(Stored items)
------------------------------

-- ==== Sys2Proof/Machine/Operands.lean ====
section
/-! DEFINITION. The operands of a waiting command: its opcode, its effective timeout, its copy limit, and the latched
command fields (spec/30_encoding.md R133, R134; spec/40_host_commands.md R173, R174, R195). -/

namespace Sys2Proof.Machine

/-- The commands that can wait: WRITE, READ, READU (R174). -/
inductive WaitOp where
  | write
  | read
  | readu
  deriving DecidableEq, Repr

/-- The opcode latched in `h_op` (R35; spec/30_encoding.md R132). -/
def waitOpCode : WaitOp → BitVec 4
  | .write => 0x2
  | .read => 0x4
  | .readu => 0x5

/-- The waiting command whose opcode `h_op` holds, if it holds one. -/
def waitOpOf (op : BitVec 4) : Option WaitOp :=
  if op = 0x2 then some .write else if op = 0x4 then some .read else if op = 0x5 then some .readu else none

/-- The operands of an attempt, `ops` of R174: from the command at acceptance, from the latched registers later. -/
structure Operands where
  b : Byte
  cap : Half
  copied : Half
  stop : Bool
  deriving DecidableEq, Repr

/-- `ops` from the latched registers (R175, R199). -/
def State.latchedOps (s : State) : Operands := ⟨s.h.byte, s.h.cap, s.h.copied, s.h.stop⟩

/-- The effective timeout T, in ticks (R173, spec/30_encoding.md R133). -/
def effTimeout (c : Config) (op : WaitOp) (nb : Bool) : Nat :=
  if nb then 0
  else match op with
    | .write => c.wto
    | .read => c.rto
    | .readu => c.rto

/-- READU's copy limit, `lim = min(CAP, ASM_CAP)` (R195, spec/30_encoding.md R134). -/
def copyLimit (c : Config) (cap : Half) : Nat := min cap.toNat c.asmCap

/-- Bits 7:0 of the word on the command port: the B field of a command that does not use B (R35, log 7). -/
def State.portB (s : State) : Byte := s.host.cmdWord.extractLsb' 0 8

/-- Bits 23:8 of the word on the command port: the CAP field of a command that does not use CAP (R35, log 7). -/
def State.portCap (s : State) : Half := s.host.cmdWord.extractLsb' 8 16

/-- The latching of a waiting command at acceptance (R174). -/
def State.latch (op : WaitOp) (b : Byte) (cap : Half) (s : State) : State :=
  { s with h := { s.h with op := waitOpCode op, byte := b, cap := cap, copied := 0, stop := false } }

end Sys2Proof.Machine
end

------------------------------

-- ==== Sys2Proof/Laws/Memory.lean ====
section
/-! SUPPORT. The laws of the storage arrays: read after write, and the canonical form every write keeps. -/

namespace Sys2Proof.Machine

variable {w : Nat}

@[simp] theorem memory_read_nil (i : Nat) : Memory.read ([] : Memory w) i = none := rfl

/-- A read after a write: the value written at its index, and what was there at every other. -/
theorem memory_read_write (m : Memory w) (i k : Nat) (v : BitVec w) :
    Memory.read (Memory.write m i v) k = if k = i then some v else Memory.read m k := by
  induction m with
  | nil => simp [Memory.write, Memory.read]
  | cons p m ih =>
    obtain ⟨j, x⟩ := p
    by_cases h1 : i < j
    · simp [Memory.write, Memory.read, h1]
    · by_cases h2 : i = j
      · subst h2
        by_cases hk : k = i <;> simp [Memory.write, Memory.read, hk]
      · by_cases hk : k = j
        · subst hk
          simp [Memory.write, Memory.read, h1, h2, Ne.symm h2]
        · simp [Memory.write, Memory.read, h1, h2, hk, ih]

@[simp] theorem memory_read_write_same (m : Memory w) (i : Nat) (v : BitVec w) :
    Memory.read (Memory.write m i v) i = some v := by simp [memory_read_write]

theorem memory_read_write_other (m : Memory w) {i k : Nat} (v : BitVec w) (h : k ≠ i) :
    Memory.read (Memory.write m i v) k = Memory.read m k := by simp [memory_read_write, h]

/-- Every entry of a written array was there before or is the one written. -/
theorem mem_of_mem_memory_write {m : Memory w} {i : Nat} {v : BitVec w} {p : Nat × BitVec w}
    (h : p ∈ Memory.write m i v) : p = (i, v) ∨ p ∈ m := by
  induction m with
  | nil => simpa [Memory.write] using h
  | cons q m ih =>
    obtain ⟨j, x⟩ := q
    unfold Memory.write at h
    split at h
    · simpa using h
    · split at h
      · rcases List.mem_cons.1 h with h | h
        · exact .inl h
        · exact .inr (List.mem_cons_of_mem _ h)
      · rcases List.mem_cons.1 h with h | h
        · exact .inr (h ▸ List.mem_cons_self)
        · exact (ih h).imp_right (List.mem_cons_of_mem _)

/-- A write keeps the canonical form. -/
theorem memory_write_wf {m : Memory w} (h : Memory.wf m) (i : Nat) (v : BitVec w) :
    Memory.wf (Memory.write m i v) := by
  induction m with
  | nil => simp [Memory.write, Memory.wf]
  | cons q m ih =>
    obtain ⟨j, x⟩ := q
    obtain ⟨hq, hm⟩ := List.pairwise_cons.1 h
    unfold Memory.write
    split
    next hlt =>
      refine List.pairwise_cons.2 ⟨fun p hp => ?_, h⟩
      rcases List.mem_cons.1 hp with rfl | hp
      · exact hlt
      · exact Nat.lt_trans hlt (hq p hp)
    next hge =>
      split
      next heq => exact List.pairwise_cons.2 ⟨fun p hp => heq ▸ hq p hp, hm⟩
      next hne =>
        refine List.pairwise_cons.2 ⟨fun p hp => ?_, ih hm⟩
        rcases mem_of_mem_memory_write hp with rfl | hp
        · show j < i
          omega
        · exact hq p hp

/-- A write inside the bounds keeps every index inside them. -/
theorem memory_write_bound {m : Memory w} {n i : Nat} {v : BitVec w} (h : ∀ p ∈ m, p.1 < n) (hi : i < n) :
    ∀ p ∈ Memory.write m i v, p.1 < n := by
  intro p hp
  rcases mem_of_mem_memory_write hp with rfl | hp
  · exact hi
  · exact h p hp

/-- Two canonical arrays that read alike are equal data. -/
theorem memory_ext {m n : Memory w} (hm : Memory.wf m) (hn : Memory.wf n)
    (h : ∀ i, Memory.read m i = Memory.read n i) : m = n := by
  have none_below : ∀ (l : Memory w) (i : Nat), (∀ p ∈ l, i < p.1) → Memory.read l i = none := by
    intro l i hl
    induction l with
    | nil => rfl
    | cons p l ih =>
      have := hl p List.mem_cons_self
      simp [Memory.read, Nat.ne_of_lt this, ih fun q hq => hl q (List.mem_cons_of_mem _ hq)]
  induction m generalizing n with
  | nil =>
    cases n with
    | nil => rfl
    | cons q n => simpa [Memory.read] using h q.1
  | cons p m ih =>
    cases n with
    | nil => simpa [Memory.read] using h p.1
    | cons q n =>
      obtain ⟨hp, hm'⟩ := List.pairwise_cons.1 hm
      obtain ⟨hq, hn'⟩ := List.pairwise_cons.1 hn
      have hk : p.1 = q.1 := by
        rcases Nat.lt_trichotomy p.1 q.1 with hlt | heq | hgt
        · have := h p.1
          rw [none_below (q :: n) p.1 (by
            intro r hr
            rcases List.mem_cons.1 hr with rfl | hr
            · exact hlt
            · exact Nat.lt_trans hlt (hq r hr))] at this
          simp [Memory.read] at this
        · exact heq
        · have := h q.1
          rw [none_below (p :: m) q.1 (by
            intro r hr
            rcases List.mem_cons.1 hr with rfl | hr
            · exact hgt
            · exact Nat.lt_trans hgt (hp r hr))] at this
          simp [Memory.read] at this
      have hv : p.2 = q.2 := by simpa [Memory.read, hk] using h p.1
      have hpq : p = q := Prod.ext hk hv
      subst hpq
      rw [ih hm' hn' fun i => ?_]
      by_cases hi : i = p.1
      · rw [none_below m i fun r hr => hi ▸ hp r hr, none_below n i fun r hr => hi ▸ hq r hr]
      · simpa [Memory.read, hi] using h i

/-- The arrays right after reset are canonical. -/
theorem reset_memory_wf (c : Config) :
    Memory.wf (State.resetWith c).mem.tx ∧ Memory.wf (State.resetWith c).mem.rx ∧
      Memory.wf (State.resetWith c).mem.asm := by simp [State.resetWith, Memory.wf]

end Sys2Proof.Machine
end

------------------------------

• [TRY IT]:
Using the records above, set down exactly the lines from the one with "-- ==== Sys2Proof/Machine/Operands.lean" through the one with "def State.latch (op", inclusive, and nothing more.

• [ANSWER FOR THE TASK]:
-- ==== Sys2Proof/Machine/Operands.lean ====
section
/-! DEFINITION. The operands of a waiting command: its opcode, its effective timeout, its copy limit, and the latched
command fields (spec/30_encoding.md R133, R134; spec/40_host_commands.md R173, R174, R195). -/

namespace Sys2Proof.Machine

/-- The commands that can wait: WRITE, READ, READU (R174). -/
inductive WaitOp where
  | write
  | read
  | readu
  deriving DecidableEq, Repr

/-- The opcode latched in `h_op` (R35; spec/30_encoding.md R132). -/
def waitOpCode : WaitOp → BitVec 4
  | .write => 0x2
  | .read => 0x4
  | .readu => 0x5

/-- The waiting command whose opcode `h_op` holds, if it holds one. -/
def waitOpOf (op : BitVec 4) : Option WaitOp :=
  if op = 0x2 then some .write else if op = 0x4 then some .read else if op = 0x5 then some .readu else none

/-- The operands of an attempt, `ops` of R174: from the command at acceptance, from the latched registers later. -/
structure Operands where
  b : Byte
  cap : Half
  copied : Half
  stop : Bool
  deriving DecidableEq, Repr

/-- `ops` from the latched registers (R175, R199). -/
def State.latchedOps (s : State) : Operands := ⟨s.h.byte, s.h.cap, s.h.copied, s.h.stop⟩

/-- The effective timeout T, in ticks (R173, spec/30_encoding.md R133). -/
def effTimeout (c : Config) (op : WaitOp) (nb : Bool) : Nat :=
  if nb then 0
  else match op with
    | .write => c.wto
    | .read => c.rto
    | .readu => c.rto

/-- READU's copy limit, `lim = min(CAP, ASM_CAP)` (R195, spec/30_encoding.md R134). -/
def copyLimit (c : Config) (cap : Half) : Nat := min cap.toNat c.asmCap

/-- Bits 7:0 of the word on the command port: the B field of a command that does not use B (R35, log 7). -/
def State.portB (s : State) : Byte := s.host.cmdWord.extractLsb' 0 8

/-- Bits 23:8 of the word on the command port: the CAP field of a command that does not use CAP (R35, log 7). -/
def State.portCap (s : State) : Half := s.host.cmdWord.extractLsb' 8 16

/-- The latching of a waiting command at acceptance (R174). -/
def State.latch (op : WaitOp) (b : Byte) (cap : Half) (s : State) : State :=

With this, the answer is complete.